Reputation: 2386
We have multiple input topics with different business events (page views, clicks, scroll events etc). As far as I understood Kafka streams they all get an event timestamp, which can be used for KStream joins with other streams or tables to align the times.
What we want to do is: Merge all different events (originating from the above mentioned different topics) for a user id (i.e. group by user id) and apply a session window to them.
This should by possible by using groupByKey
and then aggregate/reduce
(specifying the Inactivity time here) on a stream containing all events. This combined stream must have all events from the different input topics in an order of the event time (or in a way that the above kafka streams methods honor this event times).
The only challenge that is left, is to create this combined / merged stream.
When I look at the Kafka Streams API, there is the KStreamBuilder#merge
operation for which the javadoc says: There is no ordering guarantee for records from different {@link KStream}s.
. Does this mean the Session Windowing will produce incorrect results?

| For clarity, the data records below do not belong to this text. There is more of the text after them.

-- ==== Sys2Proof/Decode.lean ====
section
/-! DEFINITION. The commands that words spell. The block has no instruction words: no row of the table gives bits, so no
word spells a command. -/

namespace Sys2Proof

/-- The command that the low `nbits` bits of `w` spell by the table's bits: none, for every row of the table is without
bits. -/
def decodeTableWord (_nbits _w : Nat) : Option Instr := none

end Sys2Proof
end

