-- ==== Sys2Proof/Machine/Regs.lean ====
section
/-! DEFINITION. The register map: one descriptor for every field of every register of BAR0, with its offset, bit
position, width, access code (R11) and the value it holds when START has completed, from the register tables of the
owning chapters. A register that comes in instances (per table, per slot, per channel) has one descriptor with a
stride. A Reset value of "OTP" is the one a blank array gives (R674 to R678); START loads the others. -/

namespace Sys2Proof.Machine

/-- The access codes of R11. -/
inductive Acc where
  | ro | rw | w1c | w1s | wo | rc
  deriving DecidableEq, Repr

/-- One field of a register, in `count` instances `stride` bytes apart. `reset` lists the instances' values when
START has completed; the last one stands for every further instance. -/
structure Fld where
  base : Nat
  lo : Nat
  width : Nat
  acc : Acc
  stride : Nat
  count : Nat
  reset : List Nat
  deriving DecidableEq, Repr

/-- The value that instance `i` of a field holds when START has completed. -/
def fldReset (f : Fld) (i : Nat) : Nat := f.reset.getD i (f.reset.getLastD 0)

/-- The key under which the register file holds instance `i` of a field. -/
def fldKey (f : Fld) (i : Nat) : Nat := (f.base + f.stride * i) * 32 + f.lo

end Sys2Proof.Machine

namespace Sys2Proof.Machine.Reg
open Sys2Proof.Machine
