-- ==== Sys2Proof/Machine/State.lean ====
section
/-! DEFINITION. The state of the module: the register file, the memories, and every piece of state the manual gives the
blocks beside their registers, as plain data. A value that a register reports has its one home in the register file. -/

namespace Sys2Proof.Machine

/-- Why a step stops the machine. No rule of the manual stops the module, and no meaning answers a fault. -/
inductive Fault where
  /-- Raised by nobody: the block has no condition in which the manual lets it stop (safe). -/
  | stopped
  deriving DecidableEq, Repr

/-- Why a command has no meaning. -/
inductive Refusal where
  /-- A row of the table that the model does not give a meaning yet (safe). -/
  | notModelled (mnemonic : String)
  deriving DecidableEq, Repr

/-! ### Host link -/

/-- The status of a completion the module returns (R182, R202). -/
inductive CplStatus where
  | success | completerAbort | unsupported
  deriving DecidableEq, Repr

/-- One TLP the module has issued towards the host and not yet sent, oldest first: a posted DMA write, an MSI-X
message, the completion of a host read, or an error message (R202, R211 to R213). -/
inductive HostTx where
  | dmaWrite (addr : Nat) (data : List Byte)
  | msix (vector : Nat)
  | completion (data : List Byte) (ep : Bool) (st : CplStatus)
  | error (sev : ErrSeverity)
  deriving DecidableEq, Repr

/-- What a DMA read of the module is for. -/
inductive DmaUse where
  | queueEntry (q : Nat)
  | streamEntry (c : Nat)
  | auditShadow
  | bootImage
  | saveImage (m : Mb)
  /-- The consumer has gone: what still comes is discarded. -/
  | dropped
  deriving DecidableEq, Repr

/-- A DMA read of the module: its first address and length, the bytes requested so far, and the parts that have come, each
with its offset, lowest first (R172, R204). -/
structure DmaJob where
  id : Nat
  use : DmaUse
  addr : Nat
  len : Nat
  issued : Nat
  parts : List (Nat × List Byte)
  poison : Bool
  deriving DecidableEq, Repr

/-- An outstanding read request on the link: its tag, its address and length, and its job with the offset in it (R172,
R204). -/
structure DmaRead where
  tag : Nat
  addr : Nat
  len : Nat
  job : Nat
  off : Nat
  deriving DecidableEq, Repr

/-- The configuration space fields that the manual gives an effect (R172 to R177, R205, R210). -/
structure ConfigSpace where
  memEnable : Bool
  busMaster : Bool
  aspmL1 : Bool
  clockPm : Bool
  cplTimeoutValue : BitVec 4
  cplTimeoutDisable : Bool
  maxPayload : BitVec 3
  maxReadReq : BitVec 3
  msixEnable : Bool
  msixFuncMask : Bool
  d3hot : Bool
  bar0 : Nat
  bar2 : Nat
  /-- The error messages that Device Control enables (R202), and the margining control of each lane (R172). -/
  errEnable : List ErrSeverity
  margin : Vector (BitVec 16) 4
  deriving DecidableEq, Repr

/-- The reset values of the configuration space (base specification defaults; R205). -/
def ConfigSpace.reset : ConfigSpace :=
  { memEnable := false, busMaster := false, aspmL1 := false, clockPm := false, cplTimeoutValue := 0,
    cplTimeoutDisable := false, maxPayload := 0, maxReadReq := 2, msixEnable := false, msixFuncMask := false,
    d3hot := false, bar0 := 0, bar2 := 0, errEnable := [], margin := Vector.replicate 4 0x9C38#16 }

/-- The host link beside its registers. -/
structure HostLink where
  /-- PERST_N is deasserted. -/
  perstHigh : Bool
  /-- The link trains or has trained since PERST_N was deasserted (R41). -/
  training : Bool
  /-- The link is in L1 (R176). -/
  inL1 : Bool
  /-- WAKE_N is asserted (R122). -/
  wakeN : Bool
  cfg : ConfigSpace
  /-- The sticky AER registers: the errors signalled, the errors masked, and the uncorrectable ones whose severity is fatal
  (R202, R205). -/
  aer : List AerError
  aerMask : List AerError
  aerFatal : List AerError
  tx : List HostTx
  /-- DMA reads whose data has not all come, oldest first, and the requests outstanding for them. -/
  jobs : List DmaJob
  nextJob : Nat
  reads : List DmaRead
  nextTag : Nat
  /-- Vectors in their holdoff time (R209). -/
  holdoff : List Nat
  /-- Vectors in holdoff with an event waiting (R209). -/
  heldMsg : List Nat
  /-- The last value written to each doorbell, by BAR2 offset (R184). -/
  doorbells : Store Nat
  deriving DecidableEq, Repr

If yes, what is the alternative to #merge?
Upvotes: 3
Views: 6637
Reputation: 62350
I was also thinking about joining, but in fact it seems to depend if you have one event per topic per ID, or potentially multiple events with the same ID within one input topic. For the first case, joining is a good strategy but not for the later, as you would get some unnecessary duplication.
stream A: <a,1> <a,2>
stream B: <a,3>
join-output plus session: <a,1-3 + 2-3>
Number 3
would be a duplicate.
Also keep in mind, that joining slightly modifies the time stamps and thus your session windows might be different if you apply them on the join result or on the raw data.
About merge()
and ordering. You can use merge()
safely as the session windows will be build based on record timestamp and not offset-order. And all window operations in Kafka Streams can handle out-of-order data gracefully.
Upvotes: 4
Reputation: 15087
What we want to do is: Merge all different events (originating from the above mentioned different topics) for a user id (i.e. group by user id) and apply a session window to them.
From what I understand, you'd need to join the streams (and use groupBy
to ensure that they can be properly joined by user id), not merge them. You can then follow-up with an session-windowed aggregation.
Upvotes: 0